« Ceux qui ont eu de la chance »
KOS (Grèce) – Il est quatre heures du matin sur l’île grecque de Kos. Les étoiles brillent dans le ciel de velours et la mer Egée est parfaitement calme. Quelques journalistes attendent en silence sur la plage, cette improbable ligne de front de la pire crise migratoire que l’Europe ait connue depuis la Seconde guerre mondiale.
Aujourd’hui, comme tous les autres jours, des centaines de réfugiés et de migrants fuyant la guerre et la misère arriveront sur le rivage à bord de canots pneumatiques depuis les côtes turques toutes proches, dans l’espoir de démarrer une nouvelle vie en Europe. « Chut ! Si on parle, on n’entendra pas les moteurs », lance le photographe Angelos Tzortzinis, qui depuis le début du phénomène a pris pour l’AFP des images incroyablement puissantes et humaines des malheureux de Kos.
Une enfant se fait retirer son gilet de sauvetage à son arrivée à Kos, le 13 août 2015 (AFP / Angelos Tzortzinis)
Moins de deux heures plus tard, alors que l’aube illumine le ciel d’été de couleurs jaunes, roses et bleues, nous apercevons une embarcation. Avec la reporter vidéo de l’AFP Céline Cléry, nous nous précipitons vers les réfugiés qui accostent. Un homme d’une quarantaine d’années saute du canot et arrache son gilet de sauvetage. « Je suis où ? En Grèce ? En Turquie ? » demande-t-il, à bout de souffle. « Vous êtes en Grèce », je réponds. Submergé par l’émotion, il s’agenouille sur le sable et se met à prier, remerciant Dieu d’être arrivé vivant en Europe.
Un peu plus tard, nous repérons un autre bateau au loin. Cette fois, nous courons en slalomant entre les chaises longues et les passerelles de bois disposées là pour les touristes, les pensionnaires habituels de l’île. Une vieille dame en maillot de bain noir nous regarde nous diriger vers le groupe d’une quarantaine de Syriens qui vient d’arriver sur la plage.

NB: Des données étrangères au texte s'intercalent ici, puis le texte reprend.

-- ==== Sys2Proof/Machine/Condition.lean ====
section
/-! DEFINITION. The nine stages of one condition (R60 to R68), computed from the masses of a snapshot and the tables T0, T2,
T3 and T4. -/

namespace Sys2Proof.Machine

/-- A sum over a list of compartments. -/
def sumOf (f : SnapComp → Int) (cs : List SnapComp) : Int := (cs.map f).sum

/-- Stage 1: the displacement (R60). -/
def displacement (cs : List SnapComp) : Nat := (cs.map SnapComp.mass).sum

/-- Stage 2: the longitudinal centre of gravity, Σ m (a + f) / (2 Δ) rounded (R60). -/
def centreOfGravity (cs : List SnapComp) : Int :=
  rdiv (sumOf (fun c => c.mass * (c.aft + c.fore)) cs) (2 * displacement cs)

/-- A place in the hydrostatic table: the row pair and the proportion between them, or an end row clamped (R61). -/
structure HydroPlace where
  lo : Nat
  hi : Nat
  num : Nat
  den : Nat
  clamped : Bool
  deriving DecidableEq, Repr

/-- Stage 3: where a displacement falls in T3 (R61): the lowest row k with Δ ≤ Δ of row k + 1, or the end row outside the
table. -/
def hydroPlace (T : Tables) (Δ : Nat) : HydroPlace :=
  let last := T.hydroCount - 1
  if Δ < T.hydroDisp 0 then ⟨0, 0, 0, 1, true⟩
  else if T.hydroDisp last < Δ then ⟨last, last, 0, 1, true⟩
  else
    let k := ((List.range last).find? fun k => decide (Δ ≤ T.hydroDisp (k + 1))).getD 0
    ⟨k, k + 1, Δ - T.hydroDisp k, T.hydroDisp (k + 1) - T.hydroDisp k, false⟩

/-- The interpolation of stages 3 and 7: q_k + round((q_{k+1} − q_k) × (Δ − Δ_k) / (Δ_{k+1} − Δ_k)) (R61). -/
def HydroPlace.interp (h : HydroPlace) (q : Nat → Int) : Int := q h.lo + rdiv ((q h.hi - q h.lo) * h.num) h.den

/-- Stage 4: the trim before it is clamped, round(Δ × (LCB − LCG) / (10 × MTC)) (R62). -/
def rawTrim (Δ : Nat) (lcb lcg : Int) (mtc : Nat) : Int := rdiv (Δ * (lcb - lcg)) (10 * mtc)

/-- The trim limited to −32,000..32,000 (R62). -/
def clampTrim (t : Int) : Int := clampInt (-32000) 32000 t

/-- The draft at position `x` before it is floored: T_ref − round(trim × x / LBP) (R63). -/
def draftAt (tRef trim x : Int) (lbp : Nat) : Int := tRef - rdiv (trim * x) lbp

/-- A draft given to the outside, floored at 0 (R63). -/
def floored (t : Int) : Nat := t.toNat

/-- Stage 6: the weight a compartment contributes aft of position `x` (R64). -/
def weightAft (c : SnapComp) (x : Int) : Int :=
  if x ≤ c.aft then 0
  else if c.fore ≤ x then c.mass
  else rdiv (c.mass * (x - c.aft)) (c.fore - c.aft).toNat

/-- Stage 6: the moment term a compartment contributes about position `x`, twice the moment in 0.1 t × cm (R64). -/
def momentTerm (c : SnapComp) (x : Int) : Int :=
  if x ≤ c.aft then 0
  else if c.fore ≤ x then c.mass * (2 * x - c.aft - c.fore)
  else rdiv (c.mass * ((x - c.aft) * (x - c.aft))) (c.fore - c.aft).toNat

/-- A figure as a fraction of its limit in thousandths, at most 1,999 (R67): `plus` judges a figure at or above 0. -/
def mille (v : Int) (plus minus : Nat) : Nat :=
  min 1999 (rdivN (1000 * v.natAbs) (if 0 ≤ v then plus else minus))

/-- Stages 6 to 9 at checkpoint `j` (R64 to R67). -/
def checkpointFig (T : Tables) (cs : List SnapComp) (h : HydroPlace) (trim : Int) (j : Nat) : CpFig :=
  let x := T.cpX j
  let weight := sumOf (fun c => weightAft c x) cs
  let moment := rdiv (sumOf (fun c => momentTerm c x) cs) 2000
  let b := h.interp (fun k => (T.buoyancy k j : Int)) + rdiv (T.kB j * trim) 1000
  let mb := h.interp (fun k => T.buoyancyMoment k j) + rdiv (T.kM j * trim) 1000
  let sf := weight - b
  let bm := moment - mb
  { sf := sf, bm := bm, sfMille := mille sf (T.sfPlus j) (T.sfMinus j), bmMille := mille bm (T.bmHog j) (T.bmSag j) }

/-- The greatest figure of a list with its place, the lower place where two share it (R67). -/
def greatest (xs : List Nat) : Nat × Nat :=
  (xs.zipIdx).foldl (fun best x => if best.1 < x.1 then x else best) (xs.headD 0, 0)

/-- The quality flags that come from the snapshot (R68). -/
def snapQuality (cs : List SnapComp) (hydro trim : Bool) : Quality :=
  let tanks := cs.filterMap SnapComp.tank
  { hydroClamped := hydro
    trimClamped := trim
    gaugeHeld := tanks.any fun t => t.state == .held
    estimated := tanks.any fun t => t.state.source == .estimate
    offTable := tanks.any fun t => t.state.source == .gauge && t.offTable != .within
    neverRead := tanks.any fun t => (t.state == .lost || t.state == .masked) && t.neverRead }

/-- The sum of the masses of the compartments of one kind. -/
def massOfKind (k : Kind) (cs : List SnapComp) : Nat := displacement (cs.filter fun c => c.kind == k)

/-- The condition of a ship with these compartments: the nine stages in order (R60 to R68, R70). -/
def conditionOf (T : Tables) (cs : List SnapComp) : Condition :=
  let Δ := displacement cs
  let lcg := centreOfGravity cs
  let h := hydroPlace T Δ
  let draft := h.interp fun k => (T.hydroDraft k : Int)
  let lcb := h.interp T.lcb
  let lcf := h.interp T.lcf
  let mtc := h.interp fun k => (T.mtc k : Int)
  let raw := rawTrim Δ lcb lcg mtc.toNat
  let trim := clampTrim raw
  let tRef := draft + rdiv (trim * lcf) T.lbp
  let cps := (List.range T.cpCount).map (checkpointFig T cs h trim)
  let sf := greatest (cps.map CpFig.sfMille)
  let bm := greatest (cps.map CpFig.bmMille)
  { disp := Δ, lcg := lcg, draft := draft, tRef := tRef, tAft := floored tRef, tFwd := floored (tRef - trim), trim := trim
    rob := massOfKind .ballast cs, cargo := massOfKind .hold cs, cps := cps
    maxSf := sf.1, maxSfAt := sf.2, maxBm := bm.1, maxBmAt := bm.2
    quality := snapQuality cs h.clamped (trim != raw) }

/-- The deepest draft of a condition: the greater of the floored drafts aft and forward (R63). -/
def Condition.deepest (c : Condition) : Nat := max c.tAft c.tFwd

/-- The air clearance of the hold of HOLD row `row`: boom − tide − (coaming − T(x)), with T(x) floored (R83). -/
def clearanceAt (T : Tables) (boom : Nat) (tide : Int) (row : Nat) (c : Condition) : Int :=
  boom - tide - ((T.coaming row : Int) - floored (draftAt c.tRef c.trim (T.centre row) T.lbp))

/-- Case A of a projection: every HOLD compartment of the request's hold has r more (R72). -/
def caseA (req : ProjReq) (cs : List SnapComp) : List SnapComp :=
  cs.map fun c => if c.kind = .hold ∧ c.hold = req.hold then { c with mass := c.mass + req.remaining } else c

/-- Case B: case A with the tank of each transfer in flight at its target mass (R72). -/
def caseB (req : ProjReq) (snap : Snapshot) : List SnapComp :=
  (caseA req snap.comps).map fun c =>
    match if c.kind = .ballast then snap.targets.find? fun t => t.1 == c.comp else none with
    | some t => { c with mass := t.2 }
    | none => c

end Sys2Proof.Machine
end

Ils sont trempés de la tête aux pieds. Ils ont soif, et ils sont perdus.
Parmi eux, il y a un père et son fils de quatorze ans, lequel est malade et a besoin de soins urgents. Il y a aussi une femme, Umm Ahmad, qui a laissé tous ses enfants derrière elle. Elle espère qu’ils pourront la rejoindre une fois qu’elle disposera d’un permis de résidence en Europe.
Leurs visages reflètent un mélange d’excitation, de crainte et de pur soulagement. Ils sont fous de joie d’avoir réussi à aller si loin, et à l’idée de ne plus subir les persécutions et les bombardements. Mais ils savent que les obstacles qui les attendent sont encore nombreux sur la route de l’Allemagne, de la Suède, ou des autres pays d’Europe du nord où ils pensent qu’ils seront accueillis avec dignité. Rien que depuis le début de l’année, plus de 340.000 personnes, en majorité des Syriens, ont frappé aux portes de l’Union européenne, un phénomène migratoire sans précédent que les pays hôtes ont bien du mal à gérer.
Oday, 24 ans, demande désespérément un verre d’eau. «Jamais, au grand jamais », répond-il quand je lui demande s’il avait pu imaginer, il y a seulement quelques années, qu’il accomplirait un tel voyage. « Mais les gens ne peuvent pas imaginer ce qui se passe en Syrie. En Syrie, on risque d’être tué à n’importe quel moment. Nous avons fui pour pouvoir vivre ».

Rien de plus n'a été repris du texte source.